The tour was of major significance in terms of U.S. involvement in Asia. The United States’ two security priorities are Russia, which opposes it on the Ukraine issue, and the Middle East. I’d hesitate to say that Asia is an urgent issue. Because of this, it was important that the tour offered Trump and his aides the chance to feel for themselves the future importance of Asia.
In Japan, Trump first visited the U.S. Yokota Air Base.
He must have recognized the strong presence of the Japan-based U.S. military in East Asia and the firmness of the Japan-U.S. alliance. With North Korea’s nuclear warheads and intercontinental ballistic missiles approaching actual deployment capability, it is obvious but also very significant that he and Prime Minister Shinzo Abe mutually recognized that the situation is approaching the stage where maximum pressure is required to really bring [development] to a halt.

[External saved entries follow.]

-- ==== Sys2Proof/Machine/Layers.lean ====
section
/-! DEFINITION. Layer pipes and write-back units: their registers, validation (R143 to R163), the check at the latch (R164),
underruns and tie groups (R165 to R167), captures (R169 to R172), and their opcodes (R175, R176). -/
namespace Sys2Proof.Machine

/-! ### Pipe registers -/

/-- The layer that the registers of pipe `n` describe, in the bank at a distance `b`. -/
def State.layer (s : State) (n b : Nat) : Layer :=
  let g (f : RF) : Nat := s.get (f.shift b)
  { en := g (layerCtrl_EN n) != 0, fmt := g (layerCtrl_FORMAT n), tiled := g (layerCtrl_TILED n) != 0,
    hflip := g (layerCtrl_HFLIP n) != 0, vflip := g (layerCtrl_VFLIP n) != 0, filter := g (layerCtrl_FILTER n),
    gang := gangSize (g (layerCtrl_GANG n)), z := g (layerCtrl_Z n), premult := g (layerCtrl_PREMULT n) != 0,
    tie := g (layerCtrl_TIE n), palpha := g (layerBlend_PALPHA n), head := g (layerBind_HEAD n),
    addr0 := g (layerAddr_ADDR n 0) * 64, addr1 := g (layerAddr_ADDR n 1) * 64, stride := g (layerStride_STRIDE n) * 64,
    sx := g (layerRect_X_W n 0), sy := g (layerRect_Y_H n 0), sw := g (layerRect_X_W n 1), sh := g (layerRect_Y_H n 1),
    dx := g (layerRect_X_W n 2), dy := g (layerRect_Y_H n 2), dw := g (layerRect_X_W n 3), dh := g (layerRect_Y_H n 3),
    csel := g (layerCsel_CSEL n) }

/-- The bank of the active copies of pipe registers that govern the current head frame. -/
def scanPipe : Nat := actPipe + scanBank

/-- Whether the active state of pipe `n` shows its layer. -/
def State.pipeOn (s : State) (n : Nat) : Bool := s.flag ((layerCtrl_EN n).shift actPipe)

/-- The matrix of a layer's or head's coefficient and offset registers (R159, R161). -/
def State.matrixAt (s : State) (lo hi : Nat → RF) (pre post : Nat → RF) (b : Nat) : Matrix :=
  let c (i : Nat) : Int := toSigned 16 (s.get ((if i % 2 = 0 then lo (i / 2) else hi (i / 2)).shift b))
  { c := (List.range 9).map c, pre := (List.range 3).map fun k => toSigned 11 (s.get ((pre k).shift b)),
    post := (List.range 3).map fun k => toSigned 11 (s.get ((post k).shift b)) }

/-- The colour matrix of a layer (R159). -/
def State.layerMatrix (s : State) (n b csel : Nat) : Matrix :=
  if csel = 4 then s.matrixAt (layerCm_C_LO n) (layerCm_C_HI n) (layerCmOff_PRE n) (layerCmOff_POST n) b else preset csel

/-! ### Fetch and geometry (R150, R152, R156) -/

/-- Whether a range of memory lies in the DRAM a pipe or unit may use: the tenant's, or from the sealed world any (R152,
R170). -/
def State.scanMay (s : State) (owner : Option Nat) (a len : Nat) : Bool :=
  match owner with
  | some f => s.inRange f a len
  | none => decide (dramBase ≤ a ∧ a + len ≤ dramBase + s.usable)

/-- The bytes of one row of tiles. -/
def Layer.tileRow (l : Layer) : Nat := (l.sx + l.sw + 31) / 32 * (1024 * bpp0 l.fmt)
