def specCompile : OpSpec :=
  { opcode := 0x0705, lens := len 40, zero := fun _ => zeroMask [(12, 15), (28, 31)] [], modes := modesPSDT,
    issuer := .tenants, names := namesFn, owns := ownsFn,
    check := fun s o =>
      if !s.inRange o.tgt (o.u64 0) (o.u32 8) then some (stNoResource, 1)
      else if !s.inRange o.tgt (o.u64 16) (o.u32 24) then some (stNoResource, 17)
      else if o.u64 32 % 16 ≠ 0 ∨ !s.inRange o.tgt (o.u64 32) 16 then some (stNoResource, 33)
      else if 4 ≤ (s.gfx.compiles.filter (·.f == o.tgt)).length then some (stNoResource, 0x00F7)
      else none,
    run := fun s o =>
      let n := s.gfx.nextCompile
      (s.modGfx fun g => { g with
        nextCompile := (n + 1) % 0x10000,
        compiles := g.compiles ++ [⟨o.tgt, n, o.u64 16, o.u32 24, o.u64 32⟩] }, .answer (done n 0)) }

/-- COMPILE_COMPLETE: a job ends; its object goes to the output space, and its completion record is written (R227). -/
def execCompileComplete (f : Fin 32) (job : W16) (detail : Fin 5) (size : W32) (object : List Byte) (s : State) :
    Host.Outcome State Fault Refusal :=
  .next (match s.gfx.compiles.find? fun j => j.f == f.val && j.number == job.toNat with
    | none => s
    | some j =>
      let d := if detail.val = 0 ∧ j.capacity < object.length then 3 else detail.val
      let n := if detail.val = 0 then object.length else size.toNat
      let s := s.modGfx fun g => { g with compiles := g.compiles.filter fun x => !(x.f == f.val && x.number == job.toNat) }
      let s := if d = 0 then s.store j.out object else s
      let s := s.store j.record (leBytes 2 (if d = 0 then stDone else stNoResource) ++ leBytes 2 d ++ leBytes 4 n
        ++ leBytes 8 s.now.word.toNat)
      s.raise 199 (f.val * 256 + d))

/-- Whether a composition is enabled on head `n`, in its shadow or its active state. -/
def State.compOn (s : State) (n : Nat) : Bool := s.flag (gfxCompCtrl_EN n) || s.compGet (gfxCompCtrl_EN n) != 0

def specDeadlineSet : OpSpec :=
  { opcode := 0x0706, lens := len 8, zero := fun _ => zeroMask [(4, 7)] [], modes := modesPSDT, issuer := .tenants,
    member := .capable, names := namesHead, owns := ownsHead, log := .logged,
    check := fun s o =>
      let tm := s.timing o.tgt
      if s.compOn o.tgt then some (stConflict, 1)
      else if tm.k * tm.hl ≤ o.u16 0 ∧ 0 < tm.hl then some (stNoResource, 1)
      else if tm.k * tm.hl ≤ o.u16 2 ∧ 0 < tm.hl then some (stNoResource, 3)
      else if s.positionsOk o.tgt (o.u16 0) (o.u16 2) then none else some (stNoResource, 0x00F8),
    land := fun s o => (s.put (gfxDl_WARN o.tgt) (o.u16 0)).put (gfxDl_DEAD o.tgt) (o.u16 2),
    heads := fun _ o => [o.tgt] }

/-- The first payload byte of COMP_SET that is out of range. -/
def compSetRange (o : Origin) : Option Nat :=
  if 1 < o.u8 0 then some 0
  else if 47 < o.u8 1 then some 1
  else if 63 < o.u8 2 then some 2
  else if addrBad (o.u64 8) then some 8
  else if addrBad (o.u64 16) then some 16
  else if addrBad (o.u64 24) then some 24
  else if o.u32 32 % 8 ≠ 0 ∨ o.u32 32 < 8 ∨ 16777216 < o.u32 32 then some 32
  else none

/-- The refusal of a surface that breaks R152 for the pipe's format and geometry (R220, R231). -/
def State.surfaceRefusal (s : State) (o : Origin) (off : Nat) : Option (Nat × Nat) :=
  match s.layerFault { s.layer (o.u8 1) 0 with addr0 := o.u64 off } o.func with
  | some (b, _) => some (stNoResource, if b = 16 then 1 + off else 1 + b)
  | none => none

/-- The checks of COMP_SET in the landing frame (R220, R221, R231). -/
def compSetCheck (s : State) (o : Origin) : Option (Nat × Nat) :=
  let n := o.tgt
  let p := o.u8 1
  let owner := s.headOwner n
  match compSetRange o with
  | some b => some (stNoResource, 1 + b)
  | none =>
    if o.u8 0 = 0 then none
    else if s.get (layerBind_HEAD p) ≠ n ∨ s.pipeOwner p ≠ owner then some (stNotOwner, 2)
    else if ((s.compBound p).elim false fun m => m != n) then some (stConflict, 6)
    else if o.u8 2 ≠ 0 ∧ s.ctxOwner (o.u8 2) ≠ owner then some (stNoResource, 3)
    else match s.surfaceRefusal o 8 with
      | some r => some r
      | none => match s.surfaceRefusal o 16 with
        | some r => some r
        | none =>
          if !s.scanMay owner (o.u64 24) (o.u32 32) then some (stNoResource, 25)
          else if !s.admitted then some (stNoResource, 0xFB)
          else if s.positionsOk n (s.get (gfxDl_WARN n)) (s.get (gfxDl_DEAD n)) then none
          else some (stNoResource, 0x00F8)

def specCompSet : OpSpec :=
  { opcode := 0x0707, lens := len 48, zero := fun _ => zeroMask [(3, 7), (36, 39)] [], modes := modesPSDT,
    issuer := .tenants, member := .capable, names := namesHead, owns := ownsHead, log := .logged, check := compSetCheck,
    land := fun s o =>
      let n := o.tgt
      let s := ((s.put (gfxCompCtrl_EN n) (o.u8 0)).put (gfxCompCtrl_PIPE n) (o.u8 1)).put (gfxCompCtrl_FENCE_CTX n) (o.u8 2)
      let s := ((s.put (gfxCompSurf0_ADDR n) (o.u64 8 / 64)).put (gfxCompSurf1_ADDR n) (o.u64 16 / 64)).put
        (gfxCompList_ADDR n) (o.u64 24 / 64)
      (s.put (gfxCompLen_LEN n) (o.u32 32 / 8)).put (gfxCompFence_VALUE n) (o.u64 40),
    heads := fun _ o => [o.tgt] }

def specCompTime : OpSpec :=
  { opcode := 0x0708, lens := len 8, modes := modesPSDT, issuer := .tenants, member := .capable, names := namesHead,
    owns := ownsHead, log := .flip 2,
    check := fun s o => if (s.commitStamp o).lt (stampOf (BitVec.ofNat 64 (o.u64 0))) then some (stNoResource, 1) else none,
    land := fun s o => s.wr (gfxCompCtime o.tgt) (BitVec.ofNat 64 (o.u64 0)), heads := fun _ o => [o.tgt] }

def specGfxQuery : OpSpec :=
  { opcode := 0x0709, lens := len 0, modes := allModes, issuer := .tenants, query := true, names := namesFn, owns := ownsFn,
    run := fun s o =>
      let used := match s.tenant o.tgt with
        | some t => (t.contexts.map fun c => s.get (gfxCtxUsed_CLUSTER_US c)).sum
        | none => 0
      (s, .answer (done ((s.rd gfxStatus).toNat + 0x100000000 * (used % 2 ^ 32))
        (if o.ring = 32 then s.get gfxPreemptMax_MAX else 0))) }

def specPassQuery : OpSpec :=
  { opcode := 0x070A, lens := len 0, modes := allModes, issuer := .tenants, query := true, names := namesAnyCtx,
    owns := ownsCtx,
    run := fun s o => (s, .answer (done
      ((s.rd (gfxPassMode o.tgt)).toNat + 0x100000000 * (s.rd (gfxPassWritten o.tgt)).toNat)
      ((s.rd (gfxPassSkipped o.tgt)).toNat + 0x100000000 * (s.rd (gfxPassBin o.tgt)).toNat))) }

For the United States, I think Japan plays a role similar to that of Britain in Europe, and China is like the former Soviet Union.
However, one aspect is different: While the Soviet Union prioritized the military, China is a major power both economically and militarily. It is not an easy opponent. Chinese President Xi Jinping’s invitation to Trump to visit the Forbidden City was reminiscent of the behavior of an emperor. Trump may not agree with Xi’s values, but it is possible he was impressed by his style of governance.
Traveling through Japan, China and South Korea, Trump likely saw that the position of each country differs even on the single issue of North Korea, and that the issue is not easy to address. It is impossible to formulate and implement a plan to deal with the Korean Peninsula problem without considering China’s strategy.
In a press announcement after the U.S.-China summit, Xi said, “The Pacific is large enough to accommodate both the United States and China,” and raised the possibility of a “G-2 concept” that includes the United States and China. Although this was a natural statement for China to make, steadily implementing such a strategy would diminish the prestige of the United States in the Asia-Pacific region and also harm U.S. national interests.
It must be acknowledged that the Trump administration’s Indo-Pacific strategy is still short on specifics. I would like the United States to first review future changes in the military balance and trends in China before coming up with its Asia policy.
Japan should strengthen talks with the United States on China to develop a shared view on the country. Additionally, Japan must take the necessary steps to ensure the stability of the Asia-Pacific region and that the United States play its role properly.
To increase the deterrence power of the Japan-U.S. alliance, Japan must raise its defense budget that, in turn, requires open domestic discussions about such matters as constitutional amendments, the nuclear issue, energy and cyber issues.
Kato joined the Foreign Ministry in 1965. After working as director general of the Asian Affairs Bureau, senior deputy minister and other posts, he served as the ambassador to the United States from October 2001 to June 2008. After retirement, he served as a commissioner of the Nippon Professional Baseball Organization. He is 76.
(This interview was conducted by Yomiuri Shimbun Senior Writer Tatsuya Fukumoto.)